I think that the cause of the problem is here.
http://code.simonecarletti.com/repositories/entry/apachelogregex/lib/apache_log_regex.rb#L167
Not
when element == ‘%U’
but
when element == ‘%u’
I might be wrong… but after I change it , no error .
thanks.
Thank you for your report.
I filed a new issue.
http://github.com/weppos/apachelogregex/issues/#issue/2
Great library! Was a life saver dealing with a recent performance issue, where I needed to crunch the logs to find the culprint. Thanks!
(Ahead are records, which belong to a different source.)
-- ==== Sys2Proof/Laws/Ops.lean ====
section
/-! SUPPORT. Everything the shared operations can change, said once: completions, attention, faults, the end of a gate, requests to a rail, the fetch. -/

namespace Sys2Proof.Machine

/-- What changes when an MSI-X message leaves or pends: `fns`, `out`. -/
theorem raiseVec_frame (f v : Nat) (h : Bool) (n : Node) : raiseVec f v h n = { n with fns := (raiseVec f v h n).fns, out := (raiseVec f v h n).out } := by
  unfold raiseVec; dsimp only; split
  · rfl
  · split <;> rfl
@[simp] theorem raiseVec_pins (f v : Nat) (h : Bool) (n : Node) : (raiseVec f v h n).pins = n.pins := by rw [raiseVec_frame]
@[simp] theorem raiseVec_boot (f v : Nat) (h : Bool) (n : Node) : (raiseVec f v h n).boot = n.boot := by rw [raiseVec_frame]
@[simp] theorem raiseVec_bflash (f v : Nat) (h : Bool) (n : Node) : (raiseVec f v h n).bflash = n.bflash := by rw [raiseVec_frame]
@[simp] theorem raiseVec_spdmI3c (f v : Nat) (h : Bool) (n : Node) : (raiseVec f v h n).spdmI3c = n.spdmI3c := by rw [raiseVec_frame]
@[simp] theorem raiseVec_spdmVdm (f v : Nat) (h : Bool) (n : Node) : (raiseVec f v h n).spdmVdm = n.spdmVdm := by rw [raiseVec_frame]
@[simp] theorem raiseVec_numVfs (f v : Nat) (h : Bool) (n : Node) : (raiseVec f v h n).numVfs = n.numVfs := by rw [raiseVec_frame]
@[simp] theorem raiseVec_totalVfs (f v : Nat) (h : Bool) (n : Node) : (raiseVec f v h n).totalVfs = n.totalVfs := by rw [raiseVec_frame]
@[simp] theorem raiseVec_aptr (f v : Nat) (h : Bool) (n : Node) : (raiseVec f v h n).aptr = n.aptr := by rw [raiseVec_frame]
@[simp] theorem raiseVec_alast (f v : Nat) (h : Bool) (n : Node) : (raiseVec f v h n).alast = n.alast := by rw [raiseVec_frame]
@[simp] theorem raiseVec_ptns (f v : Nat) (h : Bool) (n : Node) : (raiseVec f v h n).ptns = n.ptns := by rw [raiseVec_frame]
@[simp] theorem raiseVec_cores (f v : Nat) (h : Bool) (n : Node) : (raiseVec f v h n).cores = n.cores := by rw [raiseVec_frame]
@[simp] theorem raiseVec_reserve (f v : Nat) (h : Bool) (n : Node) : (raiseVec f v h n).reserve = n.reserve := by rw [raiseVec_frame]
@[simp] theorem raiseVec_bankLvl (f v : Nat) (h : Bool) (n : Node) : (raiseVec f v h n).bankLvl = n.bankLvl := by rw [raiseVec_frame]
@[simp] theorem raiseVec_mem (f v : Nat) (h : Bool) (n : Node) : (raiseVec f v h n).mem = n.mem := by rw [raiseVec_frame]
@[simp] theorem raiseVec_flash (f v : Nat) (h : Bool) (n : Node) : (raiseVec f v h n).flash = n.flash := by rw [raiseVec_frame]
@[simp] theorem raiseVec_lnk (f v : Nat) (h : Bool) (n : Node) : (raiseVec f v h n).lnk = n.lnk := by rw [raiseVec_frame]
@[simp] theorem raiseVec_pwr (f v : Nat) (h : Bool) (n : Node) : (raiseVec f v h n).pwr = n.pwr := by rw [raiseVec_frame]
@[simp] theorem raiseVec_serial (f v : Nat) (h : Bool) (n : Node) : (raiseVec f v h n).serial = n.serial := by rw [raiseVec_frame]
@[simp] theorem raiseVec_free (f v : Nat) (h : Bool) (n : Node) : (raiseVec f v h n).free = n.free := by rw [raiseVec_frame]
@[simp] theorem raiseVec_hbAt (f v : Nat) (h : Bool) (n : Node) : (raiseVec f v h n).hbAt = n.hbAt := by rw [raiseVec_frame]

/-- What changes when the vector of a completion queue is raised: `fns`, `out`. -/
theorem signal_frame (f q : Nat) (n : Node) : signal f q n = { n with fns := (signal f q n).fns, out := (signal f q n).out } := by
  unfold signal; split
  · rfl
  · rw [raiseVec_frame]; rfl
@[simp] theorem signal_pins (f q : Nat) (n : Node) : (signal f q n).pins = n.pins := by rw [signal_frame]
@[simp] theorem signal_boot (f q : Nat) (n : Node) : (signal f q n).boot = n.boot := by rw [signal_frame]
@[simp] theorem signal_bflash (f q : Nat) (n : Node) : (signal f q n).bflash = n.bflash := by rw [signal_frame]
@[simp] theorem signal_spdmI3c (f q : Nat) (n : Node) : (signal f q n).spdmI3c = n.spdmI3c := by rw [signal_frame]
@[simp] theorem signal_spdmVdm (f q : Nat) (n : Node) : (signal f q n).spdmVdm = n.spdmVdm := by rw [signal_frame]
@[simp] theorem signal_numVfs (f q : Nat) (n : Node) : (signal f q n).numVfs = n.numVfs := by rw [signal_frame]
@[simp] theorem signal_totalVfs (f q : Nat) (n : Node) : (signal f q n).totalVfs = n.totalVfs := by rw [signal_frame]
@[simp] theorem signal_aptr (f q : Nat) (n : Node) : (signal f q n).aptr = n.aptr := by rw [signal_frame]
@[simp] theorem signal_alast (f q : Nat) (n : Node) : (signal f q n).alast = n.alast := by rw [signal_frame]
@[simp] theorem signal_ptns (f q : Nat) (n : Node) : (signal f q n).ptns = n.ptns := by rw [signal_frame]
@[simp] theorem signal_cores (f q : Nat) (n : Node) : (signal f q n).cores = n.cores := by rw [signal_frame]
@[simp] theorem signal_reserve (f q : Nat) (n : Node) : (signal f q n).reserve = n.reserve := by rw [signal_frame]
@[simp] theorem signal_bankLvl (f q : Nat) (n : Node) : (signal f q n).bankLvl = n.bankLvl := by rw [signal_frame]
@[simp] theorem signal_mem (f q : Nat) (n : Node) : (signal f q n).mem = n.mem := by rw [signal_frame]
@[simp] theorem signal_flash (f q : Nat) (n : Node) : (signal f q n).flash = n.flash := by rw [signal_frame]
@[simp] theorem signal_lnk (f q : Nat) (n : Node) : (signal f q n).lnk = n.lnk := by rw [signal_frame]
@[simp] theorem signal_pwr (f q : Nat) (n : Node) : (signal f q n).pwr = n.pwr := by rw [signal_frame]
@[simp] theorem signal_serial (f q : Nat) (n : Node) : (signal f q n).serial = n.serial := by rw [signal_frame]
@[simp] theorem signal_free (f q : Nat) (n : Node) : (signal f q n).free = n.free := by rw [signal_frame]
@[simp] theorem signal_hbAt (f q : Nat) (n : Node) : (signal f q n).hbAt = n.hbAt := by rw [signal_frame]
Hello. I’m trying to parse an Nginx log fil with your gem.
The log line looks like this:
194.244.230.4 – http://www.iliveinperego.com [25/Mar/2010:00:00:22 +0100] “GET /ultimo.html HTTP/1.1″ 200 873 “http://www.facebook.com/home.php?” “Mozilla/5.0 (Macintosh; U; Intel Mac OS X 10.5; it; rv:1.9.2)” “151.32.14.154″ [172.16.23.11:80]
My log log_format is
format = ‘%h – %v %t \”%r\” %s %b \”%{Referer}i\” \”%{User-Agent}i\” \”%R\” \[%BA\]‘
I’ve just used BA as random code, I don’t need that value.
Everything works, there are cases where the parser fails :
- No Remote addres [-] instead of 151.32.14.154 in the eaxample before
- Multiple value for the last field [172.16.23.11:80, 172.16.23.12:80, 172.16.23.13:80] instead of [172.16.23.11:80]
is there a way to tell the logger to forget everything after a certain point ?
thanks
–
Simone
Just wanted to say thanks for this! We’re using it to parse nginx logs, whose default format is identical to Apache. Cheers! :)
Thanks! Using this to parse nginx log – works great.